What makes immunotherapies successful in one tumor but not in others?

By Samantha Black, PhD, The Science Advisory Board editor in chief

June 29, 2021 -- Researchers have developed a new framework to uncover pathophysiological and molecular features that determine the effectiveness of immunotherapies. The research, published in Nature Communications on June 29, provides an opportunity for improving patient care and gaining a deeper understanding of cancer immunotherapy mechanisms.

Immunotherapies such as adjuvant checkpoint inhibitors and combination immunotherapies, including antiprogrammed cell death 1 (anti-PD-1) and anticytotoxic T-lymphocyte-associated protein 4 (anti-CTLA-4), have demonstrated significant patient survival benefits in melanoma patients. By comparison, the treatment of glioblastoma multiform with immunotherapies has not been effective to date.

The administration of a neoadjuvant (presurgical) checkpoint blockade should result in certain pathophysiological and molecular features in the tumor. But the exact nature (similarities and differences) of those features across tumor types and from patient to patient have yet to be characterized.

To elucidate some of the underlying cellular changes caused by cancer immunotherapies, a team of scientists led by researchers from the Institute for Systems Biology conducted a comparative analysis of tumor tissues collected from patients with recurrent glioblastoma or high-risk melanoma and treated with a neoadjuvant immune checkpoint blockade.

They examined tumor tissues collected from 13 patients with recurrent glioblastoma and 23 patients with high-risk melanoma, with both sets of patients treated with neoadjuvant immune checkpoint blockade therapy.

Then they developed a framework utilizing multiplex spatial protein profiling, machine learning-based image analysis, and data-driven computational models to investigate the pathophysiological and molecular factors within the tumor microenvironment that influence treatment responses.
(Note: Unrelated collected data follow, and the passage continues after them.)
theorem countIssue_onlyCellsAndTally (s : State) (c : CellId) (i : Instr) : OnlyCellsAndTally s (s.countIssue c i) := by
  unfold State.countIssue
  dsimp only
  split <;> rfl

/-- What a return from a handler leaves: execution goes on at the target, with nothing held. -/
def returned (s : State) (c : CellId) (i : Instr) (target : PAddr) : State :=
  ((s.setCell c { s.cell c with intrap := false }).modCell c fun v => { v with pc := target, held := [] }).countIssue c i

theorem returned_cell_same (s : State) (c : CellId) (i : Instr) (target : PAddr) :
    (returned s c i target).cell c =
      { s.cell c with intrap := false, pc := target, held := [], pushed := pushOf i } := by
  rw [returned, countIssue_cell_same, modCell_cell_same, setCell_cell_same]

theorem returned_cell_other {i : Instr} {target : PAddr} {d : CellId} (h : d ≠ c) :
    (returned s c i target).cell d = s.cell d := by
  rw [returned, countIssue_cell_other h, modCell_cell_other _ h, setCell_cell_other _ _ h]

theorem returned_onlyCellsAndTally (s : State) (c : CellId) (i : Instr) (target : PAddr) :
    OnlyCellsAndTally s (returned s c i target) :=
  ((setCell_onlyCellsAndTally s c _).trans (setCell_onlyCellsAndTally _ c _)).trans (countIssue_onlyCellsAndTally _ c i)

theorem issue_return {i : Instr} {target : PAddr} {act : State → Cell → PAddr → Nat → Act} (h : s.ComesToIssue c i a n)
    (hact : act s (s.cell c) a n = .leave (s.setCell c { s.cell c with intrap := false }) target) :
    s.issue c i act = returned s c i target := by
  rw [issue_eq h, hact]
  rfl

/-! ### The arithmetic trap (R51, R55, R57) -/

theorem execArithTrap_taken {x : PAddr} (harith : (s.cell c).arith = some x) (hruns : s.canRun c = true)
    (hintrap : (s.cell c).intrap = false) :
    exec (.arithTrap c) s =
      .next (s.setCell c ({ s.cell c with arith := none }.enterTrap 11 (s.cell c).pc (x.setWidth 32) 0)) := by
  change execArithTrap c s = _
  simp [execArithTrap, harith, hruns, hintrap]

theorem execArithTrap_not_taken
    (h : (s.cell c).arith = none ∨ s.canRun c = false ∨ (s.cell c).intrap = true) : exec (.arithTrap c) s = .next s := by
  change execArithTrap c s = _
  unfold execArithTrap
  cases harith : (s.cell c).arith with
  | none => simp only [harith]
  | some x =>
    have hheld : (s.canRun c && !(s.cell c).intrap) = false := by
      rcases h with h | h | h
      · rw [harith] at h; cases h
      · simp [h]
      · simp [h]
    simp [harith, hheld]

theorem trapsAndReturnsClaim : Claims.TrapsAndReturns := by
  intro s c a n
  refine ⟨fun code h => ?trap, fun h hin => ?tret, fun h hin => ?tretSkip, fun h hout => ?tretOutside,
    fun h hout => ?tretSkipOutside, fun x harith hruns hin => ?arithTrap, execArithTrap_not_taken⟩
  case trap => exact congrArg Host.Outcome.next (issue_trap h rfl)
  case tret =>
    exact ⟨returned s c (.tret c) (s.cell c).epc, congrArg Host.Outcome.next (issue_return h (if_pos hin)),
      returned_cell_same s c _ _, fun d hd => returned_cell_other hd, returned_onlyCellsAndTally s c _ _⟩
  case tretSkip =>
    exact ⟨returned s c (.tretSkip c) ((s.cell c).epc + BitVec.ofNat 13 (bits (s.cell c).raw 43 42)),
      congrArg Host.Outcome.next (issue_return h (if_pos hin)),
      returned_cell_same s c _ _, fun d hd => returned_cell_other hd, returned_onlyCellsAndTally s c _ _⟩
  case tretOutside => exact congrArg Host.Outcome.next (issue_trap h (if_neg (Bool.eq_false_iff.1 hout)))
  case tretSkipOutside => exact congrArg Host.Outcome.next (issue_trap h (if_neg (Bool.eq_false_iff.1 hout)))
  case arithTrap =>
    refine ⟨_, execArithTrap_taken harith hruns hin, ?_, fun d hd => setCell_cell_other s _ hd, rfl⟩
    rw [setCell_cell_same, Cell.enterTrap, abandon_arith]
    rfl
The team sought to make three distinct sets of comparisons:

  • Compare the levels of a protein panel collected from microscopic compartments within both classes of tumors
  • Determine the correlates of cytotoxic CD8+ T cells and treatment responses in both tumors with a computational approach called micro-tumor analysis
  • Map out the immune cells in both tumors and compare their degree of immune cell–cell interaction using a method called immune neighbor analysis

The researchers used the melanoma tumor analyses as a guide for the interpretation of the glioblastoma tissues.

"This work reveals similarities shared between glioblastoma and melanoma, immunosuppressive factors that are unique to the glioblastoma microenvironment, and potential cotargets for enhancing the efficacy of neoadjuvant immune checkpoint blockade," said Yue Lu, PhD, a co-author and postdoctoral fellow at the Institutes for Systems Biology, in a statement.

The team found that melanoma tumors, especially those that respond to immunotherapy treatment, exhibit extensive immune-cell rich areas, while immune-cell rich regions within glioblastoma tumors were sparse and contained just a few cells. Another key difference was that higher immune cell–cell interaction was predictive of therapy response in melanoma but not in glioblastoma.

For glioblastomas, there are no single proteins that can be measured that would give an indication that immunotherapy treatment was effective. The presence of CD8 and major histocompatibility complex class I antigens predict therapy responses in melanomas but not glioblastomas. By identifying the proteins within immune-rich regions, the researchers found that the glioblastoma molecular response to immunotherapy depends on signatures of tumor aggressiveness and on the presence of neutrophils and myeloid cells.

"This framework can be used to uncover pathophysiological and molecular features that determine the effectiveness of immunotherapies," added Alphonsus Ng, PhD, co-author and postdoctoral fellow at the Institutes for Systems Biology.

The authors noted that the techniques developed in the current study should enable increased levels of quantitation, including cell-type specificity for various protein markers for other types of cancers.

"We believe that the integrated biological, clinical and methodological insights derived from comparing two classes of tumors widely seen as at the opposite ends of the spectrum with respect to immunotherapy treatments should be of interest to broad scientific and clinical audiences," said Jim Heath, PhD, corresponding author and president and professor at the Institutes for Systems Biology.